> _Input material_:
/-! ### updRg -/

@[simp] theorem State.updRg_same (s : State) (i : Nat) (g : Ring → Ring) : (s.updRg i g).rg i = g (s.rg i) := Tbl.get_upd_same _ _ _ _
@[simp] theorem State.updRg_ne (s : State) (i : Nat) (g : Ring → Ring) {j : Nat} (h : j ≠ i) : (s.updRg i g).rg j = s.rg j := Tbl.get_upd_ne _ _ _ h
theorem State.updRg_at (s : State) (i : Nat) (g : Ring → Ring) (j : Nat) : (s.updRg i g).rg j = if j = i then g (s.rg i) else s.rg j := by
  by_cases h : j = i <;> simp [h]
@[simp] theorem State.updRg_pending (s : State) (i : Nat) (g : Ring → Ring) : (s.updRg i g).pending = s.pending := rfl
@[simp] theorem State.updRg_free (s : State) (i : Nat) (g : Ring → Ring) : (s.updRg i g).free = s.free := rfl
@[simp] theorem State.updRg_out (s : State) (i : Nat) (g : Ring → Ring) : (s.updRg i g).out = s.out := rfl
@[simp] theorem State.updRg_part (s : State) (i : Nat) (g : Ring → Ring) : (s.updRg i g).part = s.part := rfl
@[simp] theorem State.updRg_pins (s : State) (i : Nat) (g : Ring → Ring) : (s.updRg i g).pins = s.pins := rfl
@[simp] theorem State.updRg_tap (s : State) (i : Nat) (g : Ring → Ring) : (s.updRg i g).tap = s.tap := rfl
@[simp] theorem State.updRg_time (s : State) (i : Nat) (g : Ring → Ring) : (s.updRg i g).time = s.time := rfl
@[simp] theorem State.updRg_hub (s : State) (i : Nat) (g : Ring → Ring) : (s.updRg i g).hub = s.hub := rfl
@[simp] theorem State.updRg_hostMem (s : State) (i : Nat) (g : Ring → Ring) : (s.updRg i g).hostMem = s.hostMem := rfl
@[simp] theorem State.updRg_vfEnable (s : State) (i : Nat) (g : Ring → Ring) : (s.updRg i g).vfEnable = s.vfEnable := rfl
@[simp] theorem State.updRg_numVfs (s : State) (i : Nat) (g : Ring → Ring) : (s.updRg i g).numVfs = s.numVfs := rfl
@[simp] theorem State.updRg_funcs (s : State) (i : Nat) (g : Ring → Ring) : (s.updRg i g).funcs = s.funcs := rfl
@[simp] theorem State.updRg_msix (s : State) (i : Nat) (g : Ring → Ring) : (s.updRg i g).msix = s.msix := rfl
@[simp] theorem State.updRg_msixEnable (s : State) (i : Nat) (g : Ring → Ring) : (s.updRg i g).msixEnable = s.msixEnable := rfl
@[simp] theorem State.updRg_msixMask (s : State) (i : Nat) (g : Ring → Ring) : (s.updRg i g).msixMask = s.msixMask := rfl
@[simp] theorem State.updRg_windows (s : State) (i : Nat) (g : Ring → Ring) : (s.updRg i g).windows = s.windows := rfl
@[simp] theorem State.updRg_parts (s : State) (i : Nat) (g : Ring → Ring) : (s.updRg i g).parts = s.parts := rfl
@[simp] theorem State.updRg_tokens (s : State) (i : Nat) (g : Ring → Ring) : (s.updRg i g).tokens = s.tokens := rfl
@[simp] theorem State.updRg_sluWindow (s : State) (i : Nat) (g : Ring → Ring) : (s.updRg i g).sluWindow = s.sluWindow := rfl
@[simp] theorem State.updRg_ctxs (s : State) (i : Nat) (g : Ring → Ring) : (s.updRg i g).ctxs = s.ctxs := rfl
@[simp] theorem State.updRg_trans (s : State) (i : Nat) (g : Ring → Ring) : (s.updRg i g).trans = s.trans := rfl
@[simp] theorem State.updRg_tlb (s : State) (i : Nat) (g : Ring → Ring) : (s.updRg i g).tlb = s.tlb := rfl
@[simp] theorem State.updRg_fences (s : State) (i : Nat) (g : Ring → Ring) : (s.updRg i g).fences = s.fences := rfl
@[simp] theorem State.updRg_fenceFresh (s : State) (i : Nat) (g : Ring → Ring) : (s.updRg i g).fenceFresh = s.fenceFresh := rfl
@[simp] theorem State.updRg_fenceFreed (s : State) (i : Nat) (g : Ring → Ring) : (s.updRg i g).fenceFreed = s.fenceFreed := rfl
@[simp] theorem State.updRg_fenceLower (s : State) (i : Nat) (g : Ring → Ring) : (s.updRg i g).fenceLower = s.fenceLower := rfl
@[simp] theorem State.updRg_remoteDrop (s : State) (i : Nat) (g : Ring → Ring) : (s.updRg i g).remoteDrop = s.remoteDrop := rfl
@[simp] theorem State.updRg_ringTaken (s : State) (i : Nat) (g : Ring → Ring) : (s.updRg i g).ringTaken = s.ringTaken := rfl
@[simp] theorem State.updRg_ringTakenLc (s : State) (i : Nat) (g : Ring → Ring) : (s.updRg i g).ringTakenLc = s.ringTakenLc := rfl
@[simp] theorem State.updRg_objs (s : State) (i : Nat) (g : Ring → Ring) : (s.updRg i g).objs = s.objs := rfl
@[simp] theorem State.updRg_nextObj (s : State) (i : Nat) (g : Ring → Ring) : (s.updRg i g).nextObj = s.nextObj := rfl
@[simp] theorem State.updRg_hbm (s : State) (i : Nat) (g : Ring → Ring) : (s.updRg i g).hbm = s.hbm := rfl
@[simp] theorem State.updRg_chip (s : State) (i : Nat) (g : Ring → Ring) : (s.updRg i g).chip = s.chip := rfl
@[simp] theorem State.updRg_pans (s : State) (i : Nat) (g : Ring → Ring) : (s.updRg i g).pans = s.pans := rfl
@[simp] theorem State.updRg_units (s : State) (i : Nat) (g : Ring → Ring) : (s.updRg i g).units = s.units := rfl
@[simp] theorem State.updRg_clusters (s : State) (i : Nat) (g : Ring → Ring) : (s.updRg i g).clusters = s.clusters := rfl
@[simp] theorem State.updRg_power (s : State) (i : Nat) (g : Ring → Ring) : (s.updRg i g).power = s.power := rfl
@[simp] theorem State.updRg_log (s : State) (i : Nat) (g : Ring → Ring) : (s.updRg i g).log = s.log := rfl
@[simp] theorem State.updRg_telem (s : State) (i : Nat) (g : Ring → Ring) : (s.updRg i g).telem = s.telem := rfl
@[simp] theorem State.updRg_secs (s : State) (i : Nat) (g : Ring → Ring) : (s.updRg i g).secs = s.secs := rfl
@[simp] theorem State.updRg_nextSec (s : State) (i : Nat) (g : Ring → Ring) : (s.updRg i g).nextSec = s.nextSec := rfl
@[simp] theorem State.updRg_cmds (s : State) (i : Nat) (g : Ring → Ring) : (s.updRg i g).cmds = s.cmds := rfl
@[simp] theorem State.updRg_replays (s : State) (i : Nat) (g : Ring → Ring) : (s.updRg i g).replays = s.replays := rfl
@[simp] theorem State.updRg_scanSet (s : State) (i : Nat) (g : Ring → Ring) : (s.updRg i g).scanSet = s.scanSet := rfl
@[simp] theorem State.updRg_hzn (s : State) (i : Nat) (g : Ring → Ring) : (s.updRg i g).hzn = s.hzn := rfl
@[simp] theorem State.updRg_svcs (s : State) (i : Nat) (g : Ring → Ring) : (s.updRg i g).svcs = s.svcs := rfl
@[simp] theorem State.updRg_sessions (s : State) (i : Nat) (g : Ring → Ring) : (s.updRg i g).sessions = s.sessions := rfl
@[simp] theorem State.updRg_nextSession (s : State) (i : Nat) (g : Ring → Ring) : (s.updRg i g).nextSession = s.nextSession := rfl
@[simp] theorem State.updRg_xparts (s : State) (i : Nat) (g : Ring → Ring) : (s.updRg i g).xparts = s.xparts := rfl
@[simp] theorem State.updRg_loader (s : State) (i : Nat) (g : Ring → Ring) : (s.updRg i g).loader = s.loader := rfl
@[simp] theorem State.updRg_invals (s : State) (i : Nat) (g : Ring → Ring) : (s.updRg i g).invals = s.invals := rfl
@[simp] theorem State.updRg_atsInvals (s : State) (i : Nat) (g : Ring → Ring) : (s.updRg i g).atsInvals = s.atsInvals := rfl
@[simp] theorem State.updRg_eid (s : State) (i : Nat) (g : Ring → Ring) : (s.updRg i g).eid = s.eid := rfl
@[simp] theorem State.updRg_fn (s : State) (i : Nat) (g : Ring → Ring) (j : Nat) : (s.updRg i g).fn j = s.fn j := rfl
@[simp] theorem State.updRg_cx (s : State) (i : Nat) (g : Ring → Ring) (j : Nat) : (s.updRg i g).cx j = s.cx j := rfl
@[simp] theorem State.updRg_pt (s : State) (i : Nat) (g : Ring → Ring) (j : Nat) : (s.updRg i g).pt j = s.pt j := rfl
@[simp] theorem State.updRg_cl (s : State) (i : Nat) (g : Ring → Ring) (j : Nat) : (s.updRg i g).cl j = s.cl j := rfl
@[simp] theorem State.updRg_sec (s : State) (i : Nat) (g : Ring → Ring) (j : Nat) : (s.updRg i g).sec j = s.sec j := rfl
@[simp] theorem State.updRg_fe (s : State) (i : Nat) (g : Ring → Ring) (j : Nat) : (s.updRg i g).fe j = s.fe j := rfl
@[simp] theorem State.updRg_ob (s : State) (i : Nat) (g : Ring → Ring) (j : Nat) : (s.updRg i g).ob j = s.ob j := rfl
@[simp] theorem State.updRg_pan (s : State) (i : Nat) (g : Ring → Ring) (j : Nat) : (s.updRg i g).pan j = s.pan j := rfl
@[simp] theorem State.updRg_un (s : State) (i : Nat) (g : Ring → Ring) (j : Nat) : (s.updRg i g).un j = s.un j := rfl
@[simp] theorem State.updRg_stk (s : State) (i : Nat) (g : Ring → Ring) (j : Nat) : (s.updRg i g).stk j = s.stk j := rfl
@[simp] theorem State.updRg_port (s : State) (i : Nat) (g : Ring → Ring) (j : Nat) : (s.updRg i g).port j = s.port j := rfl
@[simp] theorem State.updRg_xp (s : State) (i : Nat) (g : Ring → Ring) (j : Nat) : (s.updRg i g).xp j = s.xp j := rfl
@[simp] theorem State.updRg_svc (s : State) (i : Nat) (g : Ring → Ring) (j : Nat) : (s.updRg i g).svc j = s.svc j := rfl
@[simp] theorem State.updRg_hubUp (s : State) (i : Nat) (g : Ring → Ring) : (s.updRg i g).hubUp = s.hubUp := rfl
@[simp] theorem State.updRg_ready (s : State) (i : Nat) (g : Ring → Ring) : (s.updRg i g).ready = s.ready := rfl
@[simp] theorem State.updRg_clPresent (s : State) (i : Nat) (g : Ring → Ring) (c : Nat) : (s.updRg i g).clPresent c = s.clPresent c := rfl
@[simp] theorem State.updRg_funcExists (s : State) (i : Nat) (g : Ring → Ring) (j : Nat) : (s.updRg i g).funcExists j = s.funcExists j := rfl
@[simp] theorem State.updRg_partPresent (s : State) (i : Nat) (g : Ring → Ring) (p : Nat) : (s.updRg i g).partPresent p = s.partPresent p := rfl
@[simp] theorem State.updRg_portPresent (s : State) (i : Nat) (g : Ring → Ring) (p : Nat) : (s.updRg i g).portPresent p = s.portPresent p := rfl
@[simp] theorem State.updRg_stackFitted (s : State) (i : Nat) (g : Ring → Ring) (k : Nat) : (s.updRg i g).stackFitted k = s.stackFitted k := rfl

...

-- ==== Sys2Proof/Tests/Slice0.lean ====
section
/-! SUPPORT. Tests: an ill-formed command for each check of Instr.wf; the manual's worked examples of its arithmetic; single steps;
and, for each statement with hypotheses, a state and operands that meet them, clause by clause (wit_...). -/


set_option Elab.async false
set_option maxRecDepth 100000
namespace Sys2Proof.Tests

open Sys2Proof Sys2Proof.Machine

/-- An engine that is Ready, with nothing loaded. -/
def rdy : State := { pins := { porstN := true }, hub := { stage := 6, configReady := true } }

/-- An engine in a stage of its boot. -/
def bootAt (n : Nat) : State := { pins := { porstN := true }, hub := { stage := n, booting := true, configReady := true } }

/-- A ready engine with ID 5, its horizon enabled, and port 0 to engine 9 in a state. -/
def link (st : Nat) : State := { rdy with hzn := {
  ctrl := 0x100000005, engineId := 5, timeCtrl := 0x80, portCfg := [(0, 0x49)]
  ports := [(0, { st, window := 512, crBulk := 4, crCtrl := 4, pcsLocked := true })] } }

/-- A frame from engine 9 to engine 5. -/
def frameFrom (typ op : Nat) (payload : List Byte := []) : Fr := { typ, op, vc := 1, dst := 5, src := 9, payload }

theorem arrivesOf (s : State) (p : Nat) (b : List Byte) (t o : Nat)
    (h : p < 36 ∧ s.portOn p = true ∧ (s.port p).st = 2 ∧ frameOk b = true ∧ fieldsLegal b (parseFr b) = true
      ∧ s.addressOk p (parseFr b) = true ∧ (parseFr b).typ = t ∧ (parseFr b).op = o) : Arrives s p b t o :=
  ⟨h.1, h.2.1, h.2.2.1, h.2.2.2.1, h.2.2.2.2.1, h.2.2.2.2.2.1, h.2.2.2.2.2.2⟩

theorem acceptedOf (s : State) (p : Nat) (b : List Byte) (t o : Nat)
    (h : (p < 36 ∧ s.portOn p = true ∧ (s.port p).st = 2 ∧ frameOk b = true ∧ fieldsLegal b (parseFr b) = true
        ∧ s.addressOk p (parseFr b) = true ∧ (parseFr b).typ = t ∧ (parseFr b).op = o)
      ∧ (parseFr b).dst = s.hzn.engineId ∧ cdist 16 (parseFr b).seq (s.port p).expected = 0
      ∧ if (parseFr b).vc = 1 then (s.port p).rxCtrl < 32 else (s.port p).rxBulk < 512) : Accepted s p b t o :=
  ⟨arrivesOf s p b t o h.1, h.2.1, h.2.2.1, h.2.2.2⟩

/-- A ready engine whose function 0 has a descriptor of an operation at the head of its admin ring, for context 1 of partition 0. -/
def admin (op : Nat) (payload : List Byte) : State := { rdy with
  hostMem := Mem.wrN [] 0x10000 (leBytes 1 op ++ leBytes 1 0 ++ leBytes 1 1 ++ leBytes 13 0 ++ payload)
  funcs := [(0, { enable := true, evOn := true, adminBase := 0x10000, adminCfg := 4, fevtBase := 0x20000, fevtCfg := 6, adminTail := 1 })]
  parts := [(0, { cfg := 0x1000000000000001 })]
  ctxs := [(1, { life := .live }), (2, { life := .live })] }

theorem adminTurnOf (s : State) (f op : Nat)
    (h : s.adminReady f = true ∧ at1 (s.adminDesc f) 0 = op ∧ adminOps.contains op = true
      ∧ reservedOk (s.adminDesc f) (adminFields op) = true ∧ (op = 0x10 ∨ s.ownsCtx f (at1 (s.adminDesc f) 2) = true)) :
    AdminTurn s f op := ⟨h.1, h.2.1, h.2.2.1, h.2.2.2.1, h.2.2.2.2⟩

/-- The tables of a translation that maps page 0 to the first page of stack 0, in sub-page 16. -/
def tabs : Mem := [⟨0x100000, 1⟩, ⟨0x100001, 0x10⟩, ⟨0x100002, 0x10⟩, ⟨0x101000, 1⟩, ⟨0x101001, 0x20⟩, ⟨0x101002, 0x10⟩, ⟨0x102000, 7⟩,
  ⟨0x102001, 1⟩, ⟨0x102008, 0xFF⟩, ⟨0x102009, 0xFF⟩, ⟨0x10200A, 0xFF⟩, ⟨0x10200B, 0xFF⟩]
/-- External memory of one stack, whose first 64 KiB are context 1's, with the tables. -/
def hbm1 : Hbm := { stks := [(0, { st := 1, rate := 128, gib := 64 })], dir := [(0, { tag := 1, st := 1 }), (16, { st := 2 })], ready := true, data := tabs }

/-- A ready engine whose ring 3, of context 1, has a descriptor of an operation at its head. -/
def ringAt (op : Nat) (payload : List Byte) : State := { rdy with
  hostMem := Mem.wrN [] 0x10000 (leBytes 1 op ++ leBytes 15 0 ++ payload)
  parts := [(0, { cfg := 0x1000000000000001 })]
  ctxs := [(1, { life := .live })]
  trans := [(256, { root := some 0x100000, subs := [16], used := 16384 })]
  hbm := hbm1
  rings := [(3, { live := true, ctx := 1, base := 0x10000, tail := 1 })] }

> _Task to complete_:
Could you restate, word for word, the lines above from the one with "s.hostMem := rfl" to the one with "s.remoteDrop := rfl", both included?

> _The answer_:
@[simp] theorem State.updRg_hostMem (s : State) (i : Nat) (g : Ring → Ring) : (s.updRg i g).hostMem = s.hostMem := rfl
@[simp] theorem State.updRg_vfEnable (s : State) (i : Nat) (g : Ring → Ring) : (s.updRg i g).vfEnable = s.vfEnable := rfl
@[simp] theorem State.updRg_numVfs (s : State) (i : Nat) (g : Ring → Ring) : (s.updRg i g).numVfs = s.numVfs := rfl
@[simp] theorem State.updRg_funcs (s : State) (i : Nat) (g : Ring → Ring) : (s.updRg i g).funcs = s.funcs := rfl
@[simp] theorem State.updRg_msix (s : State) (i : Nat) (g : Ring → Ring) : (s.updRg i g).msix = s.msix := rfl
@[simp] theorem State.updRg_msixEnable (s : State) (i : Nat) (g : Ring → Ring) : (s.updRg i g).msixEnable = s.msixEnable := rfl
@[simp] theorem State.updRg_msixMask (s : State) (i : Nat) (g : Ring → Ring) : (s.updRg i g).msixMask = s.msixMask := rfl
@[simp] theorem State.updRg_windows (s : State) (i : Nat) (g : Ring → Ring) : (s.updRg i g).windows = s.windows := rfl
@[simp] theorem State.updRg_parts (s : State) (i : Nat) (g : Ring → Ring) : (s.updRg i g).parts = s.parts := rfl
@[simp] theorem State.updRg_tokens (s : State) (i : Nat) (g : Ring → Ring) : (s.updRg i g).tokens = s.tokens := rfl
@[simp] theorem State.updRg_sluWindow (s : State) (i : Nat) (g : Ring → Ring) : (s.updRg i g).sluWindow = s.sluWindow := rfl
@[simp] theorem State.updRg_ctxs (s : State) (i : Nat) (g : Ring → Ring) : (s.updRg i g).ctxs = s.ctxs := rfl
@[simp] theorem State.updRg_trans (s : State) (i : Nat) (g : Ring → Ring) : (s.updRg i g).trans = s.trans := rfl
@[simp] theorem State.updRg_tlb (s : State) (i : Nat) (g : Ring → Ring) : (s.updRg i g).tlb = s.tlb := rfl
@[simp] theorem State.updRg_fences (s : State) (i : Nat) (g : Ring → Ring) : (s.updRg i g).fences = s.fences := rfl
@[simp] theorem State.updRg_fenceFresh (s : State) (i : Nat) (g : Ring → Ring) : (s.updRg i g).fenceFresh = s.fenceFresh := rfl
@[simp] theorem State.updRg_fenceFreed (s : State) (i : Nat) (g : Ring → Ring) : (s.updRg i g).fenceFreed = s.fenceFreed := rfl
@[simp] theorem State.updRg_fenceLower (s : State) (i : Nat) (g : Ring → Ring) : (s.updRg i g).fenceLower = s.fenceLower := rfl
@[simp] theorem State.updRg_remoteDrop (s : State) (i : Nat) (g : Ring → Ring) : (s.updRg i g).remoteDrop = s.remoteDrop := rfl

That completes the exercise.